Many survivors of premature birth and perinatal brain injury suffer from long-term neurological sequelae. These newborns urgently need early effective and safe interventions for neuroprotection. Our group is interested in the pharmacology of a voltage-gated potassium channel called Kv1.3 (KCNA3), which plays an important role in immune cell activation by modulating membrane potential to influence intracellular mechanisms such as Ca2+ signaling. Our group previously found that Kv1.3 is required for the pro-inflammatory state of microglia, and has provided evidence to support Kv1.3 as a therapeutic target for Alzheimer's disease and adult stroke. Recently we extended our study to a mouse model of neonatal lipopolysaccharides- sensitized hypoxic-ischemic brain injury (LPS-HI), in which activation of mononuclear phagocytes (MPs, which include microglia, monocytes, and macrophages) plays a key pathological role. This model replicates a major form of perinatal brain injury in which perinatal infection/inflammation sensitizes the brain to subsequent HI insult and augments brain injury. We showed that Kv1.3 knockout or selective pharmacological inhibition of Kv1.3 mitigates the LPS-HI brain injury. Surprisingly, while Kv1.3 RNA and protein levels were increased in MPs isolated from LPS-HI brains, whole-cell patch-clamp failed to detect significant plasma membrane Kv1.3 (PM-Kv1.3) channel activity on the MP cell surface. A logical inference is that an intracellular pool of Kv1.3, such as Kv1.3 in mitochondria, described in some tumor cell lines, is activated instead. Indeed, our recent data show increased mitochondrial Kv1.3 (mito-Kv1.3) in MPs isolated from LPS-HI brains. This discovery marks an important difference in MP activation mechanisms between the neonatal LPS-HI model and the adult models of stroke, Alzheimer's, and LPS injection, as in the latter the PM-Kv1.3 activity is significantly upregulated. Our hypothesis, therefore, is that pro-inflammatory activation of MPs, critical for neurotoxic actions in LPS-HI, requires Kv1.3, with a major contribution from mito-Kv1.3. To test this hypothesis, we will address three Aims.

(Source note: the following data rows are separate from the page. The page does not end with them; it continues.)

-- ==== Sys2Proof/Certificates/Slice0/Obligations.lean ====
section
/-! DEFINITION. The statements for the provers. -/

open Sys2Proof Sys2Proof.Machine Sys2Proof.Safety

/-- A command is executed on the queue's rest. -/
def Obligations.StepRunsFront : Prop :=
  ∀ (s : State) (c : Instr), step (s.pushFront c) = exec c s

/-- Every step keeps the shape of the state: canonical memories, tables listed once, banks of the spec's sizes. -/
def Obligations.StepKeepsShape : Prop :=
  ∀ s t : State, Inv s → step s = .next t → Inv t

/-- The state right after reset has the shape that every step keeps. -/
def Obligations.ResetHasShape : Prop := Inv State.reset

/-- R329, R334, R341, the register ALU table: each instruction of MAJOR 0x20 writes its result to g[RD] and nothing else. -/
def Obligations.RegisterAluResults : Prop :=
  ∀ (s : State) (h : Hdr) (rd rs1 rs2 : Fin 32), Ready32 s h →
    (∀ row ∈ ([
        (.add, fun a b => a + b), (.sub, fun a b => a - b), (.andR, fun a b => a &&& b), (.orR, fun a b => a ||| b),
        (.xorR, fun a b => a ^^^ b), (.andn, fun a b => a &&& ~~~b),
        (.sll, fun a b => a <<< (b &&& 31#32)), (.srl, fun a b => a >>> (b &&& 31#32)),
        (.sra, fun a b => a.sshiftRight (b.toNat % 32)), (.ror, fun a b => a.rotateRight (b.toNat % 32)),
        (.slt, fun a b => if a.toInt < b.toInt then 1#32 else 0#32),
        (.sltu, fun a b => if a.toNat < b.toNat then 1#32 else 0#32),
        (.min, fun a b => if a.toInt ≤ b.toInt then a else b), (.max, fun a b => if a.toInt ≤ b.toInt then b else a),
        (.minu, fun a b => if a.toNat ≤ b.toNat then a else b), (.maxu, fun a b => if a.toNat ≤ b.toNat then b else a),
        (.mul, fun a b => BitVec.ofNat 32 (a.toNat * b.toNat)),
        (.mulh, fun a b => BitVec.ofInt 32 (a.toInt * b.toInt / 2 ^ 32)),
        (.mulhu, fun a b => BitVec.ofNat 32 (a.toNat * b.toNat / 2 ^ 32)),
        (.div, fun a b => if b = 0 then 0xFFFFFFFF#32 else a.sdiv b),
        (.divu, fun a b => if b = 0 then 0xFFFFFFFF#32 else a.udiv b),
        (.rem, fun a b => if b = 0 then a else a.srem b),
        (.remu, fun a b => if b = 0 then a else a.umod b)] :
        List ((Hdr → Fin 32 → Fin 32 → Fin 32 → Instr) × (Word → Word → Word))),
      ∃ t, exec (row.1 h rd rs1 rs2) s = .next t ∧ Retires s t h.core.val 4 fun x =>
        gWrite x rd.val (row.2 (gRead x rs1.val) (gRead x rs2.val))) ∧
    (∀ row ∈ ([
        (.sextb, fun a => (a.setWidth 8).signExtend 32), (.sexth, fun a => (a.setWidth 16).signExtend 32),
        (.bswap, fun a => BitVec.ofNat 32 (a.toNat % 256 * 2 ^ 24 + a.toNat / 2 ^ 8 % 256 * 2 ^ 16 +
          a.toNat / 2 ^ 16 % 256 * 2 ^ 8 + a.toNat / 2 ^ 24))] :
        List ((Hdr → Fin 32 → Fin 32 → Instr) × (Word → Word))),
      ∃ t, exec (row.1 h rd rs1) s = .next t ∧ Retires s t h.core.val 4 fun x => gWrite x rd.val (row.2 (gRead x rs1.val))) ∧
    (∃ t n, exec (.clz h rd rs1) s = .next t ∧ n ≤ 32 ∧
      (∀ i, i < n → (gRead (s.core h.core.val) rs1.val).getLsbD (31 - i) = false) ∧
      (n < 32 → (gRead (s.core h.core.val) rs1.val).getLsbD (31 - n) = true) ∧
      Retires s t h.core.val 4 fun x => gWrite x rd.val (BitVec.ofNat 32 n)) ∧
    ∃ t, exec (.popc h rd rs1) s = .next t ∧ Retires s t h.core.val 4 fun x =>
      gWrite x rd.val (BitVec.ofNat 32 ((List.range 32).countP fun i => (gRead x rs1.val).getLsbD i))

/-- R329, the immediate and shift tables: ADDI to RORI, LUI and LLO write their result to g[RD] and nothing else. -/
def Obligations.ImmediateAluResults : Prop :=
  ∀ (s : State) (h : Hdr) (rd rs1 : Fin 32), Ready32 s h →
    (∀ imm : BitVec 10, ∀ row ∈ ([
        (.addi, fun a => a + imm.signExtend 32), (.andi, fun a => a &&& imm.signExtend 32),
        (.ori, fun a => a ||| imm.setWidth 32), (.xori, fun a => a ^^^ imm.setWidth 32)] :
        List ((Hdr → Fin 32 → Fin 32 → BitVec 10 → Instr) × (Word → Word))),
      ∃ t, exec (row.1 h rd rs1 imm) s = .next t ∧ Retires s t h.core.val 4 fun x =>
        gWrite x rd.val (row.2 (gRead x rs1.val))) ∧
    (∀ sh : Fin 32, ∀ row ∈ ([
        (.slli, fun a => a <<< sh.val), (.srli, fun a => a >>> sh.val), (.srai, fun a => a.sshiftRight sh.val),
        (.rori, fun a => a.rotateRight sh.val)] : List ((Hdr → Fin 32 → Fin 32 → Fin 32 → Instr) × (Word → Word))),
      ∃ t, exec (row.1 h rd rs1 sh) s = .next t ∧ Retires s t h.core.val 4 fun x =>
        gWrite x rd.val (row.2 (gRead x rs1.val))) ∧
    ∀ imm : Half,
      (∃ t, exec (.lui h rd imm) s = .next t ∧ Retires s t h.core.val 4 fun x => gWrite x rd.val (imm ++ 0#16)) ∧
      ∃ t, exec (.llo h rd imm) s = .next t ∧ Retires s t h.core.val 4 fun x =>
        gWrite x rd.val ((gRead x rd.val).extractLsb' 16 16 ++ imm)

/-- R329, R334, the ALU.S table: each 16-bit ALU instruction writes its result to g[RD] and nothing else. -/
def Obligations.ShortAluResults : Prop :=
  ∀ (s : State) (c : Short) (rd rs : Fin 16), Ready16 s c →
    (∀ row ∈ ([
        (.movS, fun _ b => b), (.addS, fun d b => d + b), (.subS, fun d b => d - b), (.andS, fun d b => d &&& b),
        (.orS, fun d b => d ||| b), (.xorS, fun d b => d ^^^ b), (.sllS, fun d b => d <<< (b &&& 31#32)),
        (.srlS, fun d b => d >>> (b &&& 31#32)), (.sraS, fun d b => d.sshiftRight (b.toNat % 32)),
        (.mulS, fun d b => BitVec.ofNat 32 (d.toNat * b.toNat)), (.negS, fun _ b => 0#32 - b), (.notS, fun _ b => ~~~b),
        (.slliS, fun d _ => d <<< (rs.val + 1)), (.srliS, fun d _ => d >>> (rs.val + 1)),
        (.sraiS, fun d _ => d.sshiftRight (rs.val + 1))] :
        List ((Short → Fin 16 → Fin 16 → Instr) × (Word → Word → Word))),
      ∃ t, exec (row.1 c rd rs) s = .next t ∧ Retires s t c.core.val 2 fun x =>
        gWrite x rd.val (row.2 (gRead x rd.val) (gRead x rs.val))) ∧
    ∀ imm : Byte,
      (∃ t, exec (.addiS c rd imm) s = .next t ∧ Retires s t c.core.val 2 fun x =>
        gWrite x rd.val (gRead x rd.val + imm.signExtend 32)) ∧
      ∃ t, exec (.liS c rd imm) s = .next t ∧ Retires s t c.core.val 2 fun x => gWrite x rd.val (imm.signExtend 32)

/-- R349: the packed-decimal instructions, digit by digit, and ST.DC. -/
def Obligations.DecimalResults : Prop :=
  ∀ (s : State) (h : Hdr) (rd rs1 rs2 : Fin 32), Ready32 s h →
    let a := gRead (s.core h.core.val) rs1.val
    let b := gRead (s.core h.core.val) rs2.val
    let dc := (s.core h.core.val).dc
    let done (c : Instr) (r : Word) (cy : Bool) : Prop :=
      ∃ t, exec c s = .next t ∧ Retires s t h.core.val 4 fun x => { gWrite x rd.val r with dc := cy }
    (∀ row ∈ ([(.dadd h rd rs1 rs2, false), (.daddc h rd rs1 rs2, dc)] : List (Instr × Bool)),
      ∃ (r : Word) (c : Nat → Bool), done row.1 r (c 8) ∧ c 0 = row.2 ∧ ∀ i, i < 8 →
        c (i + 1) = decide (10 ≤ nib a i + nib b i + b2n (c i)) ∧
        nib r i = if 10 ≤ nib a i + nib b i + b2n (c i) then (nib a i + nib b i + b2n (c i) - 10) % 16
          else nib a i + nib b i + b2n (c i)) ∧
    (∀ row ∈ ([(.dsub h rd rs1 rs2, false), (.dsubc h rd rs1 rs2, dc)] : List (Instr × Bool)),
      ∃ (r : Word) (c : Nat → Bool), done row.1 r (c 8) ∧ c 0 = row.2 ∧ ∀ i, i < 8 →
        let d : Int := nib a i - nib b i - b2n (c i)
        c (i + 1) = decide (d < 0) ∧ (nib r i : Int) = (if d < 0 then d + 10 else d) % 16) ∧
    (∀ n : Fin 32, 1 ≤ n.val → n.val ≤ 8 → ∃ (r : Word) (bad : Bool),
      done (.dadj h rd rs1 n) r bad ∧ (bad = true ↔ ∃ i, i < n.val ∧ 9 < nib a i) ∧
      ∀ i, i < 8 → nib r i = if n.val ≤ i ∨ 9 < nib a i then 0 else nib a i) ∧
    (∃ r : Word, done (.dcvtBd h rd rs1) r (decide (100000000 ≤ a.toNat)) ∧
      ∀ i, i < 8 → nib r i = a.toNat % 100000000 / 10 ^ i % 10) ∧
    ∃ bad : Bool, (bad = true ↔ ∃ i, i < 8 ∧ 9 < nib a i) ∧ done (.dcvtDb h rd rs1)
      (BitVec.ofNat 32 (nib a 0 + nib a 1 * 10 + nib a 2 * 100 + nib a 3 * 1000 + nib a 4 * 10000 + nib a 5 * 100000 +
        nib a 6 * 1000000 + nib a 7 * 10000000)) bad

/-- R342: CMP, CMPI and the predicate operations. -/
def Obligations.CompareAndPredicateResults : Prop :=
  ∀ (s : State) (h : Hdr), Ready32 s h →
    let k := h.core.val
    let holds (cond : Nat) (a b : Word) : Prop :=
      (cond = 0 ∧ a = b) ∨ (cond = 1 ∧ a ≠ b) ∨ (cond = 2 ∧ a.toInt < b.toInt) ∨ (cond = 3 ∧ b.toInt ≤ a.toInt) ∨
      (cond = 4 ∧ a.toNat < b.toNat) ∨ (cond = 5 ∧ b.toNat ≤ a.toNat) ∨ (cond = 6 ∧ a &&& b ≠ 0) ∨ (cond = 7 ∧ a &&& b = 0)
    (∀ (pd cond : Fin 8) (rs1 rs2 : Fin 32) (pcomb : Fin 4), pcomb.val ≠ 3 → ∃ t c,
      exec (.cmp h pd cond rs1 rs2 pcomb) s = .next t ∧
      (c = true ↔ holds cond.val (gRead (s.core k) rs1.val) (gRead (s.core k) rs2.val)) ∧
      Retires s t k 4 fun x => pWrite x pd.val
        (if pcomb.val = 0 then c else if pcomb.val = 1 then pRead x pd.val && c else pRead x pd.val || c)) ∧
    (∀ (pd cond : Fin 8) (rs1 : Fin 32) (imm : BitVec 9), ∃ t c,
      exec (.cmpi h pd cond rs1 imm) s = .next t ∧
      (c = true ↔ holds cond.val (gRead (s.core k) rs1.val) (imm.signExtend 32)) ∧
      Retires s t k 4 fun x => pWrite x pd.val c) ∧
    (∀ (pd pa pb : Fin 8), ∀ row ∈ ([
        (.pand h pd pa pb, fun a b => a && b), (.por h pd pa pb, fun a b => a || b), (.pxor h pd pa pb, fun a b => a ^^ b),
        (.pandn h pd pa pb, fun a b => a && !b), (.pnot h pd pa, fun a _ => !a), (.pmov h pd pa, fun a _ => a)] :
        List (Instr × (Bool → Bool → Bool))),
      ∃ t, exec row.1 s = .next t ∧ Retires s t k 4 fun x => pWrite x pd.val (row.2 (pRead x pa.val) (pRead x pb.val))) ∧
    ∀ gr : Fin 32,
      (∃ t v, exec (.prd h gr) s = .next t ∧ Retires s t k 4 (fun x => gWrite x gr.val v) ∧
        ∀ i, i < 32 → v.getLsbD i = (decide (i < 8) && pRead (s.core k) i)) ∧
      ∃ t v, exec (.pwr h gr) s = .next t ∧ Retires s t k 4 (fun x => { x with p := v }) ∧
        ∀ i, 1 ≤ i → i < 8 → v.getLsbD i = (gRead (s.core k) gr.val).getLsbD i

/-- R343 to R346: branches, calls, returns and the return stack, where they neither trap nor end a routine. -/
def Obligations.BranchAndStackResults : Prop :=
  (∀ (s : State) (h : Hdr) (off : BitVec 20) (r : Fin 32), Ready32 s h →
    let k := h.core.val
    let x := s.core k
    (∃ t, exec (.bra h off) s = .next t ∧ Transfers s t k (x.pc + off.signExtend 32 <<< 1) id) ∧
    (∃ t, exec (.jmpr h r) s = .next t ∧ Transfers s t k (gRead x r.val) id) ∧
    (x.rs.length < 8 ∨ rstrap s x.world = false →
      (∃ t, exec (.call h off) s = .next t ∧
        Transfers s t k (x.pc + off.signExtend 32 <<< 1) fun y => { y with rs := (x.pc + 4) :: y.rs.take 7 }) ∧
      (∃ t, exec (.callr h r) s = .next t ∧
        Transfers s t k (gRead x r.val) fun y => { y with rs := (x.pc + 4) :: y.rs.take 7 }) ∧
      ∃ t, exec (.rspush h r) s = .next t ∧ Retires s t k 4 fun y => { y with rs := gRead y r.val :: y.rs.take 7 }) ∧
    (∀ v st, x.rs = v :: st →
      (¬(k < 64 ∧ v = 0xFFFFFFF0#32) → ∃ t, exec (.ret h) s = .next t ∧ Transfers s t k v fun y => { y with rs := st }) ∧
      ∃ t, exec (.rspop h r) s = .next t ∧ Retires s t k 4 fun y => gWrite { y with rs := st } r.val v) ∧
    ∃ t, exec (.rsdepth h r) s = .next t ∧ Retires s t k 4 fun y => gWrite y r.val (BitVec.ofNat 32 y.rs.length)) ∧
  ∀ (s : State) (c : Short) (off : BitVec 13) (r : Fin 16) (p : Fin 8) (o6 : BitVec 6), Ready16 s c →
    let k := c.core.val
    let x := s.core k
    (∃ t, exec (.braS c off) s = .next t ∧ Transfers s t k (x.pc + off.signExtend 32 <<< 1) id) ∧
    (∃ t, exec (.nopS c) s = .next t ∧ Retires s t k 2 id) ∧
    (∃ t, exec (.jmprS c r) s = .next t ∧ Transfers s t k (gRead x r.val) id) ∧
    (x.rs.length < 8 ∨ rstrap s x.world = false → ∃ t, exec (.callrS c r) s = .next t ∧
      Transfers s t k (gRead x r.val) fun y => { y with rs := (x.pc + 2) :: y.rs.take 7 }) ∧
    (∀ v st, x.rs = v :: st → ¬(k < 64 ∧ v = 0xFFFFFFF0#32) →
      ∃ t, exec (.retS c) s = .next t ∧ Transfers s t k v fun y => { y with rs := st }) ∧
    (∃ t, exec (.btS c p o6) s = .next t ∧
      if pRead x p.val = true then Transfers s t k (x.pc + o6.signExtend 32 <<< 1) id else Retires s t k 2 id) ∧
    ∃ t, exec (.bfS c p o6) s = .next t ∧
      if pRead x p.val = true then Retires s t k 2 id else Transfers s t k (x.pc + o6.signExtend 32 <<< 1) id

/-- R347: LOOP sets up a level, or skips a body of count 0. -/
def Obligations.LoopSetsUpALevel : Prop :=
  ∀ (s : State) (h : Hdr) (lvl : Fin 4) (ci : Bool) (cnt : BitVec 7) (rs : Fin 32) (endoff : BitVec 10), Ready32 s h →
    let k := h.core.val
    let x := s.core k
    let start := x.pc + 4
    let e := start + BitVec.ofNat 32 (2 * endoff.toNat)
    let count := if ci = true then cnt.setWidth 32 else gRead x rs.val
    lvl.val < 3 → ¬(ci = true ∧ cnt = 0) → endoff ≠ 0 → (∀ i, lvl.val ≤ i → i < 3 → nth 0 x.lc i = 0) →
    (0 < lvl.val → nth 0 x.lc (lvl.val - 1) ≠ 0 ∧ e.toNat < (nth 0 x.le (lvl.val - 1)).toNat) →
    ∃ t, exec (.loop h lvl ci cnt rs endoff) s = .next t ∧
      if count = 0 then
        Transfers s t k e fun y => { y with ls := setNth y.ls lvl.val start, le := setNth y.le lvl.val e }
      else
        Retires s t k 4 fun y => { y with
          ls := setNth y.ls lvl.val start, le := setNth y.le lvl.val e, lc := setNth y.lc lvl.val count }

/-- R348: the loop check: at most one level acts, the highest active one whose end is the next address. -/
def Obligations.LoopCheckRule : Prop :=
  ∀ (x : CoreSt) (next : Word), x.loopinh = false →
    ((∀ k, k < 3 → nth 0 x.lc k ≠ 0 → nth 0 x.le k ≠ next) → loopCheck x next = { x with pc := next }) ∧
    ∀ k, k < 3 → nth 0 x.lc k ≠ 0 → nth 0 x.le k = next →
      (∀ j, k < j → j < 3 → nth 0 x.lc j ≠ 0 → nth 0 x.le j ≠ next) →
      loopCheck x next = { x with
        lc := setNth x.lc k (nth 0 x.lc k - 1), pc := if nth 0 x.lc k = 1 then next else nth 0 x.ls k }

/-- R337, R338, R249: a load from memory that passes its checks reads the bytes at its address, with the held stores of its
command over them, and extends them; a word load from the register space reads the register. -/
def Obligations.LoadResults : Prop :=
  ∀ (s : State) (k len rd : Nat) (i : Instr) (at' : Nat × Word) (size : Nat) (ext : Nat → Word), CoreReady s k len →
    ((∃ h : Hdr, ∃ (r rs : Fin 32) (disp : BitVec 12), Ready32 s h ∧ k = h.core.val ∧ len = 4 ∧ rd = r.val ∧
        at' = memAddr s k rs.val disp ∧
        ((i = .lb h r rs disp ∧ size = 1 ∧ ext = fun v => (BitVec.ofNat 8 v).signExtend 32) ∨
         (i = .lbu h r rs disp ∧ size = 1 ∧ ext = BitVec.ofNat 32) ∨
         (i = .lh h r rs disp ∧ size = 2 ∧ ext = fun v => (BitVec.ofNat 16 v).signExtend 32) ∨
         (i = .lhu h r rs disp ∧ size = 2 ∧ ext = BitVec.ofNat 32) ∨
         (i = .lw h r rs disp ∧ size = 4 ∧ ext = BitVec.ofNat 32))) ∨
      ∃ (c : Short) (r rs : Fin 16) (d5 : Fin 32), Ready16 s c ∧ k = c.core.val ∧ len = 2 ∧ rd = r.val ∧
        at' = (0, gRead (s.core k) rs.val + BitVec.ofNat 32 (4 * d5.val)) ∧
        i = .lwS c r rs d5 ∧ size = 4 ∧ ext = BitVec.ofNat 32) →
    at'.2.toNat % size = 0 → (capData (afterFetch s k len) k at'.1 at'.2 size [0]).2 = none →
    (∀ d own, coreMap s k at'.2.toNat = .mem d own →
      (leveeCheck s (coreWho k) (s.core k).world (coreCol s k) .read (coreTable s own) d).2 = true → ueHit s d size = none →
      ∃ t, exec i s = .next t ∧ Retires s t k len fun x =>
        gWrite x rd (ext (ofBytes (sbMerge (if holds s k own d then (s.te k).held else {}) d (peekMem s d size))))) ∧
    (∀ off, coreMap s k at'.2.toNat = .reg off → size = 4 → readRefused s (coreWho k) (regAt off) = false →
      ∃ t u, exec i s = .next t ∧ u = (capData (afterFetch s k len) k at'.1 at'.2 size [0]).1 ∧
        t.core k = setFetch (loopCheck (gWrite (s.core k) rd (readReg u (coreWho k) off).2)
          ((s.core k).pc + BitVec.ofNat 32 len)) (t.core k) ∧
        { t with mon := s.mon, cores := s.cores } = { (readReg u (coreWho k) off).1 with mon := s.mon, cores := s.cores })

In Aim 1 we will use a targeted deletion approach to distinguish the respective contributions of Kv1.3 in residential microglia and Kv1.3 in invading monocytes. Such a determination will help understand dynamic neuroimmune mechanisms involving monocyte-microglia interactions and neuronal injury, about which little is known in neonatal brains. In view of our novel findings regarding mito-Kv1.3, in Aim 2 we will validate mito- Kv1.3 as a potential therapeutic target for LPS-HI brain injury. Pharmacological tools that are able to selectively target PM-Kv1.3 and mito-Kv1.3 will be tested for their efficacy in mitigating brain injury in the LPS- HI model.
In Aim 3, we will further test the hypothesis that mito-Kv1.3, via regulating mitochondrial membrane potential, facilitates reprogramming of mitochondrial metabolic state to drive functional polarization. Our goal is to uncover the mechanistic link between mito-Kv1.3 and MP activation state, and design promising new therapeutic approaches to mitigate perinatal brain injury.
Babies surviving from neonatal ICU often have long-term brain injury from a combination of infection and hypoxia/ischemia insult. We will test whether drugs targeting a potassium channel called Kv1.3 on myeloid cells (a kind of white cells that become activated during brain insult) can mitigate brain injury. We specifically will investigate if a novel mitochondrial form of Kv1.3 can be a drug target for perinatal brain injury.